**EXERCISE AIM**
Pull out of the data below the stretch of lines bounded by the one containing "(armed = true ∧ cnt = last" and the one containing "rpt := new, sampleComplete", both bounds included, unchanged.
==============================
-- ==== Sys2Proof/Laws/Ops.lean ====
section
/-! SUPPORT. One lemma, or a pair for the two outcomes, for each shared operation: what it gives when no fault arises
and what it gives otherwise. Later proofs cite these and do not unfold the operations. -/

namespace Sys2Proof.Machine

variable {s : State}

/-! ## Sequence and faults -/

theorem State.andThen_of_noFault (h : s.fault = none) (f : State → State) : s.andThen f = f s := by
  simp [State.andThen, h]

theorem State.andThen_of_fault {r : Fault} (h : s.fault = some r) (f : State → State) : s.andThen f = s := by
  simp [State.andThen, h]

/-- What `andThen` can do: run the rest from a state without a fault, or leave a faulted state alone. -/
theorem State.andThen_cases (s : State) (f : State → State) :
    (s.fault = none ∧ s.andThen f = f s) ∨ (∃ r, s.fault = some r ∧ s.andThen f = s) := by
  cases h : s.fault with
  | none => exact .inl ⟨rfl, s.andThen_of_noFault h f⟩
  | some r => exact .inr ⟨r, rfl, s.andThen_of_fault h f⟩

theorem runOp_of_noFault (h : s.fault = none) (f : State → State) : runOp f s = .next (f s) := by
  simp [runOp, h]

theorem runOp_of_fault {r : Fault} (h : s.fault = some r) (f : State → State) : runOp f s = .fault r := by
  simp [runOp, h]

/-- What an operation can answer as a next state. -/
theorem runOp_eq_next {f : State → State} {t : State} : runOp f s = .next t ↔ s.fault = none ∧ t = f s := by
  cases h : s.fault with
  | none => rw [runOp_of_noFault h]; simp [eq_comm]
  | some r => rw [runOp_of_fault h]; simp

/-! ## Counter writes -/

theorem State.putPhase_of_le {v : Nat} (h : v ≤ 8) : s.putPhase v = { s with phase := v } := by simp [putPhase, h]

theorem State.putPhase_of_lt {v : Nat} (h : 8 < v) : s.putPhase v = s.raise .counterRange := by
  simp [putPhase, show ¬ v ≤ 8 by omega]

theorem State.putPtCnt_of_mem {v : Nat} (h : 1 ≤ v ∧ v ≤ 65535) : s.putPtCnt v = { s with ptCnt := v } := by
  simp [putPtCnt, h]

theorem State.putPtCnt_of_not {v : Nat} (h : ¬ (1 ≤ v ∧ v ≤ 65535)) : s.putPtCnt v = s.raise .counterRange := by
  simp only [putPtCnt, if_neg h]

theorem State.putStCnt_of_le {v : Nat} (h : v ≤ s.params.tSettle) : s.putStCnt v = { s with stCnt := v } := by
  simp [putStCnt, h]

theorem State.putStCnt_of_lt {v : Nat} (h : s.params.tSettle < v) : s.putStCnt v = s.raise .counterRange := by
  simp [putStCnt, show ¬ v ≤ s.params.tSettle by omega]

theorem State.putGapCnt_of_le {v : Nat} (h : v ≤ s.params.txnGap) : s.putGapCnt v = { s with gapCnt := v } := by
  simp [putGapCnt, h]

theorem State.putGapCnt_of_lt {v : Nat} (h : s.params.txnGap < v) : s.putGapCnt v = s.raise .counterRange := by
  simp [putGapCnt, show ¬ v ≤ s.params.txnGap by omega]

theorem State.putByteIdx_of_le {v : Nat} (h : v ≤ 8) : s.putByteIdx v = { s with byteIdx := v } := by
  simp [putByteIdx, h]

theorem State.putByteIdx_of_lt {v : Nat} (h : 8 < v) : s.putByteIdx v = s.raise .counterRange := by
  simp [putByteIdx, show ¬ v ≤ 8 by omega]

theorem State.putEdgeIdx_of_lt {v : Nat} (h : v < s.params.eByte) : s.putEdgeIdx v = { s with edgeIdx := v } := by
  simp [putEdgeIdx, h]

theorem State.putEdgeIdx_of_le {v : Nat} (h : s.params.eByte ≤ v) : s.putEdgeIdx v = s.raise .counterRange := by
  simp [putEdgeIdx, show ¬ v < s.params.eByte by omega]

theorem State.putScCnt_of_mem {v : Nat} (h : 1 ≤ v ∧ v ≤ s.params.tHalf) : s.putScCnt v = { s with scCnt := v } := by
  simp [putScCnt, h]

theorem State.putScCnt_of_not {v : Nat} (h : ¬ (1 ≤ v ∧ v ≤ s.params.tHalf)) :
    s.putScCnt v = s.raise .counterRange := by simp only [putScCnt, if_neg h]

theorem State.putWdCnt_of_le {v : Nat} (h : v ≤ s.params.tWd) : s.putWdCnt v = { s with wdCnt := v } := by
  simp [putWdCnt, h]

theorem State.putWdCnt_of_lt {v : Nat} (h : s.params.tWd < v) : s.putWdCnt v = s.raise .counterRange := by
  simp [putWdCnt, show ¬ v ≤ s.params.tWd by omega]

theorem State.putIdleCnt_of_le {v : Nat} (h : v ≤ 255) : s.putIdleCnt v = { s with idleCnt := v } := by
  simp [putIdleCnt, h]

theorem State.putIdleCnt_of_lt {v : Nat} (h : 255 < v) : s.putIdleCnt v = s.raise .counterRange := by
  simp [putIdleCnt, show ¬ v ≤ 255 by omega]

theorem State.putItCnt_of_mem {v : Nat} (h : 1 ≤ v ∧ v ≤ s.params.tIdle) : s.putItCnt v = { s with itCnt := v } := by
  simp [putItCnt, h]

theorem State.putItCnt_of_not {v : Nat} (h : ¬ (1 ≤ v ∧ v ≤ s.params.tIdle)) :
    s.putItCnt v = s.raise .counterRange := by simp only [putItCnt, if_neg h]

theorem State.countDown_zero (put : State → Nat → State) : s.countDown put 0 = s.raise .counterRange := rfl

theorem State.countDown_of_pos (put : State → Nat → State) {n : Nat} (h : 1 ≤ n) :
    s.countDown put n = put s (n - 1) := by
  cases n with
  | zero => omega
  | succ n => rfl

/-! ## Timers -/

/-- What a periodic timer's sub-step can do (40_timing_service.md R60). -/
theorem periodicTimer_cases (en : Bool) (cnt : Nat) (put : State → Nat → State) (handler : State → State)
    (period : State → Nat) (s : State) :
    (en = false ∧ periodicTimer en cnt put handler period s = s) ∨
    (en = true ∧ cnt = 1 ∧
      periodicTimer en cnt put handler period s = (handler s).andThen fun t => put t (period t)) ∨
    (en = true ∧ cnt ≠ 1 ∧ periodicTimer en cnt put handler period s = s.countDown put cnt) := by
  cases en with
  | false => exact .inl ⟨rfl, rfl⟩
  | true =>
    by_cases h : cnt = 1
    · exact .inr (.inl ⟨rfl, h, by simp [periodicTimer, h]⟩)
    · exact .inr (.inr ⟨rfl, h, by simp [periodicTimer, h]⟩)

/-- What a one-shot's sub-step can do (R62, R65). -/
theorem oneShot_cases (armed : Bool) (cnt last : Nat) (put : State → Nat → State) (handler : State → State)
    (s : State) :
    (armed = false ∧ oneShot armed cnt last put handler s = s) ∨
    (armed = true ∧ cnt = last ∧ oneShot armed cnt last put handler s = handler s) ∨
    (armed = true ∧ cnt ≠ last ∧ oneShot armed cnt last put handler s = s.countDown put cnt) := by
  cases armed with
  | false => exact .inl ⟨rfl, rfl⟩
  | true =>
    by_cases h : cnt = last
    · exact .inr (.inl ⟨rfl, h, by simp [oneShot, h]⟩)
    · exact .inr (.inr ⟨rfl, h, by simp [oneShot, h]⟩)

/-! ## Storage -/

theorem rawIndex_of_lt {p : Nat} (h : p < 8) : rawIndex p = some ⟨p, h⟩ := by simp [rawIndex, h]

theorem rawIndex_of_le {p : Nat} (h : 8 ≤ p) : rawIndex p = none := by simp [rawIndex, show ¬ p < 8 by omega]

theorem accSlot_of_mem {b : Nat} (h : 3 ≤ b ∧ b ≤ 8) : accSlot b = some ⟨b - 3, by omega⟩ := by simp [accSlot, h]

theorem accSlot_of_not {b : Nat} (h : ¬ (3 ≤ b ∧ b ≤ 8)) : accSlot b = none := by simp only [accSlot, dif_neg h]

/-- Bits 7 and 6 of a latched byte are 1 (41_mux_engine.md R73). -/
theorem rawByte_high (l : Lines) : rawByte l &&& 0xC0 = 0xC0 := by
  revert l; decide

theorem rawByte_or_high (l : Lines) : rawByte l ||| 0xC0 = rawByte l := by
  revert l; decide

/-- Reading the raw table after a latch: the new byte at the latched index, both ports, and the old one elsewhere. -/
theorem State.readRaw_latchRaw (s : State) (p q : Fin 8) (l0 l1 : Lines) (c : Fin 2) :
    (s.latchRaw p l0 l1).readRaw c q = if q = p then rawByte (if c = 0 then l0 else l1) else s.readRaw c q := by
  have hc : c = 0 ∨ c = 1 := by omega
  by_cases h : q = p
  · subst h
    rcases hc with rfl | rfl <;> simp [State.readRaw, State.latchRaw] <;> exact rawByte_or_high _
  · have hv : ¬ p.val = q.val := fun e => h (Fin.ext e.symm)
    rcases hc with rfl | rfl <;>
      simp [State.readRaw, State.latchRaw, h, hv]

/-! ## Builds -/

/-- All that a build does with the new report (44_report_formatter.md R101 to R104). -/
theorem State.build_eq (s : State) (new : Report) : s.build new =
    { s with
      rpt := new, sampleComplete := false, sendPending := s.sendPending || decide (new ≠ s.rpt) } := by
  unfold State.build State.noteChange
  split <;> simp_all [State.memWriteReport, State.clearComplete]

/-- The axis byte of a direction pair, by its cases (R98). -/
theorem axis_eq_directionByte (neg pos : Bool) : axis neg pos = directionByte neg pos := by
  cases neg <;> cases pos <;> rfl

end Sys2Proof.Machine
end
==============================
**RESPONSE**
    (armed = true ∧ cnt = last ∧ oneShot armed cnt last put handler s = handler s) ∨
    (armed = true ∧ cnt ≠ last ∧ oneShot armed cnt last put handler s = s.countDown put cnt) := by
  cases armed with
  | false => exact .inl ⟨rfl, rfl⟩
  | true =>
    by_cases h : cnt = last
    · exact .inr (.inl ⟨rfl, h, by simp [oneShot, h]⟩)
    · exact .inr (.inr ⟨rfl, h, by simp [oneShot, h]⟩)

/-! ## Storage -/

theorem rawIndex_of_lt {p : Nat} (h : p < 8) : rawIndex p = some ⟨p, h⟩ := by simp [rawIndex, h]

theorem rawIndex_of_le {p : Nat} (h : 8 ≤ p) : rawIndex p = none := by simp [rawIndex, show ¬ p < 8 by omega]

theorem accSlot_of_mem {b : Nat} (h : 3 ≤ b ∧ b ≤ 8) : accSlot b = some ⟨b - 3, by omega⟩ := by simp [accSlot, h]

theorem accSlot_of_not {b : Nat} (h : ¬ (3 ≤ b ∧ b ≤ 8)) : accSlot b = none := by simp only [accSlot, dif_neg h]

/-- Bits 7 and 6 of a latched byte are 1 (41_mux_engine.md R73). -/
theorem rawByte_high (l : Lines) : rawByte l &&& 0xC0 = 0xC0 := by
  revert l; decide

theorem rawByte_or_high (l : Lines) : rawByte l ||| 0xC0 = rawByte l := by
  revert l; decide

/-- Reading the raw table after a latch: the new byte at the latched index, both ports, and the old one elsewhere. -/
theorem State.readRaw_latchRaw (s : State) (p q : Fin 8) (l0 l1 : Lines) (c : Fin 2) :
    (s.latchRaw p l0 l1).readRaw c q = if q = p then rawByte (if c = 0 then l0 else l1) else s.readRaw c q := by
  have hc : c = 0 ∨ c = 1 := by omega
  by_cases h : q = p
  · subst h
    rcases hc with rfl | rfl <;> simp [State.readRaw, State.latchRaw] <;> exact rawByte_or_high _
  · have hv : ¬ p.val = q.val := fun e => h (Fin.ext e.symm)
    rcases hc with rfl | rfl <;>
      simp [State.readRaw, State.latchRaw, h, hv]

/-! ## Builds -/

/-- All that a build does with the new report (44_report_formatter.md R101 to R104). -/
theorem State.build_eq (s : State) (new : Report) : s.build new =
    { s with
      rpt := new, sampleComplete := false, sendPending := s.sendPending || decide (new ≠ s.rpt) } := by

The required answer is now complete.